→ **Task objective**:
Up to and including the line that contains "SEQ stay. -/", reproduce every line exactly, beginning with the first line below.

→ **Supplied records**:
-- ==== Sys2Proof/Machine/Resets.lean ====
section
/-! DEFINITION. The resets: Function Level Reset, link down and Hot Reset, SOFT reset, PERST#, brownout, cold reset, and the
start-up that follows them (R483, R484, R545, R595-R599). -/

namespace Sys2Proof.Machine

/-! ## What FLR and SOFT reset share -/

/-- RAW, the enables and the vectors at the instant of an FLR or SOFT reset (R562); the log and its SEQ stay. -/
def resetEvents (s : State) : State := { s with evt := { Events.reset with log := s.evt.log, next := s.evt.next } }

/-- The channel windows' counters and the group area (R133). -/
def resetChan (s : State) : State :=
  { s with
    inputs := s.inputs.map fun i => { i with edgeCnt := 0, transit := 0, valid := false },
    pods := s.pods.map fun q => { q with stateCnt := 0, clkDrop := 0 },
    grpMask := Vector.replicate 72 0, bcastAgree := 0 }

/-- RING_TAG_SEL, CE_LIMIT, the marks' levels, the _SEEN bits and the _COUNT fields (R160, R167, R170). -/
def resetRingRegs (s : State) : State :=
  let now (lv : Nat) : Bool := decide (lv * s.dev.variant.ringCap / 256 ≤ s.ring.W - s.ring.X)
  { s with ring := { s.ring with
      tagSel := 0, ceLimit := 1000, markA := { Mark.reset 192 with now := now 192 },
      markB := { Mark.reset 240 with now := now 240 } } }

/-- The export queue rewinds and PAUSE is set; UNDERRUN and STALL_SEEN clear (R298). G9.7 comes with a PAUSE that was 0, in PULL
mode too (DESIGN CHOICE, log 69). -/
def resetExport (s : State) : State :=
  let first := !s.eq.paused
  let s := rewind { s with eq := { s.eq with paused := true, underrun := false, stallSeen := false } }
  if first then raise 9 7 s else s

/-- The _SEEN bits and the _COUNT fields of the store's marks (R341). -/
def resetTalRegs (s : State) : State :=
  { s with tal := { s.tal with storeMark := s.tal.storeMark.clear, wearMark := s.tal.wearMark.clear } }

/-- The slots, the queue and the flags of the scheduler (R398); launch queues and timed receptions (R424). -/
def resetTimed (s : State) : State :=
  { s with
    sch := Sch.reset,
    rl := { s.rl with ports := s.rl.ports.map fun q => { q with launch := [] }, timed := [] } }

/-- The RW fields of the PODC block (R92). -/
def resetPodc (s : State) : State :=
  { s with podc := { Podc.reset s.dev.variant.ports with
      pending := s.podc.pending, keyLive := s.podc.keyLive, stbyPress := s.podc.stbyPress } }

/-- The snapshot page and the latches of wide registers (R537, R556). -/
def resetViews (s : State) : State := { s with snap := Snap.reset, tm := { s.tm with heldLow := [], latches := [] } }

/-- Nothing follows the epoch that is draining (R32, R598): no new epoch opens, and intake for one stops. The causes accepted
before its boundary stand (R254). -/
def cancelNext (b : Boundary) (s : State) : State :=
  let s := if s.fab.running then stopFabric s.tm.ax5 s else s
  { s with
    ring := { s.ring with
      intake := false, staging := [], capHist := (b.row, 0) :: s.ring.capHist.filter (fun x => decide (x.1 < b.row)),
      episode := s.ring.episode.filter (fun e => decide (e.first < b.row)),
      overflow := s.ring.overflow.filter (fun e => decide (e.first < b.row)) },
    pods := s.pods.map endPod,
    ret := { s.ret with
      boundary := some { b with causes := b.causes ++ [lateReset] }, openCause := 0, nextFirst := none, intakeRow := none,
      heldStop := none, heldRow := none, heldEpoch := false } }

/-- The epoch ends with cause FLR (R32, R483 step 2, R598). -/
def endEpochByReset (s : State) : State :=
  match s.dev.acq with
  | .running => acceptCause 0 s
  | .draining =>
    match s.ret.boundary with
    | some b => idleOnceEmpty (cancelNext b s)
    | none => s
  | _ => s

/-- Sequencers disarm and stay UNLOADED, and TRIGOUT pulses end (R225, R230, R231). -/
def resetSeqs (s : State) : State :=
  let s := disarmAll (evalNow s)
  { s with
    seqs := Vector.replicate 4 Seq.reset, trigout := s.trigout.map fun t => { t with requests := [] },
    fab := { s.fab with live := { s.fab.live with seqs := Vector.replicate 4 Seq.reset } } }

/-- The active programs and the TRIGOUT configuration fall at once (R225, R230). -/
def clearPrograms (s : State) : State :=
  { s with cfg := { s.cfg with active := { s.cfg.active with
      tout := Vector.replicate 4 0, progs := Vector.replicate 4 none } } }

/-- The staged image falls at once, and so do the active programs and TRIGOUT settings; the rest of the active image at the
boundary while RUNNING, else at once (R202, R225, R230, R545, R553). -/
def resetImages (s : State) : State :=
  let s := clearPrograms (resetStaged s)
  if s.dev.acq = .running then s else resetFab (resetActive s)

/-- What FLR and SOFT reset do alike to the units behind the host's registers. -/
def resetHostSide (s : State) : State :=
  let s := resetSeqs (endEpochByReset (resetExport s))
  resetViews (resetPodc (resetTimed (resetTalRegs (resetRingRegs (resetChan (resetImages s))))))

/-! ## FLR (R483, R484) -/

/-- The rules of a mailbox command by its opcode (R530). -/
def cmdOf (m opcode : Nat) (s : State) : Option Cmd :=
  match opcode with
  | 0x0000 => some nopCmd
  | 0x0001 => some devInfoCmd
  | 0x0002 => some (selftestCmd m)
  | 0x0003 => some logReadCmd
  | 0x0101 => some (podInfoCmd none)
  | 0x0102 => some (podPowerCmd m)
  | 0x0201 => some calRunCmd
  | 0x0202 => some calStatusCmd
  | 0x0301 => some loadCmd
  | 0x0302 => some (armCmd m)
  | 0x0303 => some (disarmCmd m)
  | 0x0304 => some fabCmd
  | 0x0305 => some outCfgCmd
  | 0x0401 => some epochCommitCmd
  | 0x0402 => some acqStartCmd
  | 0x0403 => some acqStopCmd
  | 0x0404 => some retainSetCmd
  | 0x0405 => some markCmd
  | 0x0406 => some ringCfgCmd
  | 0x0407 => some expCfgCmd
  | 0x0501 => some talusFormatCmd
  | 0x0502 => some talusWindowCmd
  | 0x0503 => some talusDriveCmd
  | 0x0504 => some talusCfgCmd
  | 0x0505 => some talusMapReadCmd
  | 0x0601 => some timeSourceCmd
  | 0x0602 => some axisCmd
  | 0x0701 => some (discoverCmd m)
  | 0x0702 => some portCfgCmd
  | 0x0703 => some (tunnelCmd m)
  | 0x0704 => some timedCmd
  | 0x0801 => some (attestCmd m)
  | 0x0802 => some (identityCmd m)
  | 0x0803 => some sealCfgCmd
  | 0x0804 => some (sealNowCmd m)
  | 0x0901 => some (marchRunCmd m)
  | 0x0902 => some scrubCmd
  | 0x0903 => some faultInjectCmd
  | 0x0A01 => some (fwStageCmd m)
  | 0x0A02 => some (fwCommitCmd m)
  | 0x0A03 => some fwInfoCmd
  | 0x0B01 => some (pllCmd (mbOf s m).key)
  | _ => none

/-- Has the command of mailbox `m` already acted, so that only its end is still to come? -/
def underWay (m : Nat) (s : State) : Bool :=
  (mbOf s m).resp != [] || s.mem.tests.any (fun t => t.1 == m) || (match s.mem.march with
    | some c => c.mb == m
    | none => false) || s.sealer.fw == some m ||
    (match s.sealer.attest with
    | some a => a.mb == m
    | none => false) || s.sealer.due.any (fun d => d.forMb == some m) ||
    (match s.sealer.signing with
    | some j => j.mbs.contains m
    | none => false) || s.rl.tunnels.any (fun t => t.mb == m) ||
    (s.rl.run.toList ++ s.rl.older).any (fun r => r.mb == some m) || s.pods.toList.any (fun q => q.onFor.contains m) ||
    s.fab.orders.any (fun o => match o.2 with
      | .disarm _ b => b == some m
      | _ => false) ||
    s.cw.toList.any fun w => w.claimed && w.mb == m

/-- A running command completes inside the device; its result is discarded (R483 step 3, R526). -/
def completeInside (m : Nat) (s : State) : State :=
  let q := mbOf s m
  if q.state = .running ∧ !underWay m s then
    match cmdOf m q.opcode s with
    | some f => (f q.req s).1
    | none => s
  else s

/-- Has the whole of a firmware image that mailbox `m` stages arrived? -/
def imageArrived (m : Nat) (s : State) : Bool :=
  let q := mbOf s m
  q.opcode == 0x0A02 || decide (fieldAt q.req 4 4 ≤ (cwOf s (fieldAt q.req 0 1)).inn.length)

/-- An attestation goes on although its mailbox comes back empty (R364, R483). -/
def detachAttest (m : Nat) (a : AttestJob) : AttestJob := if a.mb = m then { a with detached := true } else a

/-- A discovery session goes on without its mailbox (R483 step 3). -/
def detachSession (m : Nat) (r : RlSession) : RlSession := if r.mb = some m then { r with mb := none } else r

/-- What goes on in the device although its mailbox comes back empty: a march, self-tests, an attestation, a discovery session, and the
programming of the flash once the image has arrived; every other long command ends (R364, R483 step 3). -/
def detach (m : Nat) (s : State) : State :=
  let mem := s.mem
  let fw := s.sealer.fw
  let s' := cancelLong m s
  { s' with
    mem := mem,
    sealer := { s'.sealer with
      fw := if fw = some m ∧ !imageArrived m s then none else fw, attest := s.sealer.attest.map (detachAttest m) },
    rl := { s'.rl with run := s.rl.run.map (detachSession m), older := s.rl.older.map (detachSession m) } }

/-- Mailboxes and windows come back empty, but for the log's positions (R520, R526) and what a detached FW_STAGE or
FW_COMMIT still needs. -/
def emptyMailboxes (s : State) : State :=
  { s with
    mb := Vector.ofFn fun m : Fin 8 =>
      { Mailbox.reset with req := if s.sealer.fw = some m.val then s.mb[m].req else [] },
    cw := Vector.ofFn fun k : Fin 8 =>
      let w := s.cw[k]
      if k.val = 7 then { Window.reset 7 with prod := w.prod, cons := w.cons }
      else { Window.reset k.val with inn := if s.sealer.fw = some w.mb ∧ s.sealer.fw.isSome then w.inn else [] } }

/-- Every mailbox under FLR (R483 step 3). -/
def flrMailboxes (s : State) : State :=
  let s := (List.range 8).foldl (fun s m => completeInside m s) s
  emptyMailboxes ((List.range 8).foldl (fun s m =>
    if (mbOf s m).state = .running then detach m s else s) s)

/-- Outstanding flush reads are abandoned, their tags quarantined (R474, R483 step 1). -/
def abandonReads (s : State) : State :=
  { s with pcie := { s.pcie with
      tags := [],
      quarantine := s.pcie.quarantine ++ s.pcie.tags.map fun t =>
        (t.1, t.2.1, s.tm.tick + 2 * usTicks s * ctoUs s, true) } }

/-- Configuration space in its reset state but for the AER registers, which are sticky (PRESUMED, log 78), the MSI-X table and PBA, and PCIE_HOST_RID (R483 step 3, R490). -/
def resetConfigSpace (s : State) : State :=
  let r := Pcie.reset
  { s with pcie := { s.pcie with
      bme := false, msixEn := false, funcMask := false, d3hot := false, ltrEn := false, aspmEn := false, inL1 := false,
      tag10 := false, ctoValue := 0, mps := 0, maxSnoop := 0, maxNoSnoop := 0, bars := Vector.replicate 3 0, ltrBase := none,
      msixTable := r.msixTable, pba := 0, hostRid := 0, flr := true } }

/-- FLR from its instant t_f to its end (R483), with the cause that DEV_RESET_CAUSE shows (R544). -/
def startFlr (cause : Nat) (s : State) : State :=
  let s := resetEvents { s with dev := { s.dev with ready := false, scratch := 0, resetCause := cause } }
  let s := resetHostSide (flrMailboxes (abandonReads s))
  resetConfigSpace { s with rl := { s.rl with inTunnel := [] } }

/-- FLR (R483), by a configuration write. -/
def execFlr (s : State) : Result := .next (if configServed s then startFlr 2 s else s)

/-- LINK_DOWN (R484): also while a Function Level Reset is under way, which starts again from its step 1. -/
def execLinkDown (s : State) : Result :=
  .next (if coreUp s ∧ s.pcie.dlUp then
      let s := startFlr 4 s
      let s := { s with pcie := { s.pcie with dlUp := false, gen := 0, width := 0, linkDown := s.pcie.linkDown + 1 } }
      raise 14 1 (signal 25 0 s)
    else s)

/-- HOT_RESET (R484). -/
def execHotReset (s : State) : Result := .next (if coreUp s ∧ s.pcie.dlUp then startFlr 5 s else s)

/-- Have all pairs of every bonded port been calibrated (R115)? -/
def portsCalibrated (s : State) : Bool :=
  (List.range 16).all fun p => !s.dev.variant.hasPod p || allCalibrated (calAt s p)

/-- Is start-up far enough for READY: recovery has run under the firmware, every pair is calibrated and the Keccak cores have run
their tests, or the boot ROM is in charge and sets it itself (R115, R347, R361, R599)? -/
def startedUp (s : State) : Bool := 
  (firmwareUp s && s.tal.recovered && portsCalibrated s && s.sealer.tested) || s.dev.bootrom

→ **Problem solution**:
-- ==== Sys2Proof/Machine/Resets.lean ====
section
/-! DEFINITION. The resets: Function Level Reset, link down and Hot Reset, SOFT reset, PERST#, brownout, cold reset, and the
start-up that follows them (R483, R484, R545, R595-R599). -/

namespace Sys2Proof.Machine

/-! ## What FLR and SOFT reset share -/

/-- RAW, the enables and the vectors at the instant of an FLR or SOFT reset (R562); the log and its SEQ stay. -/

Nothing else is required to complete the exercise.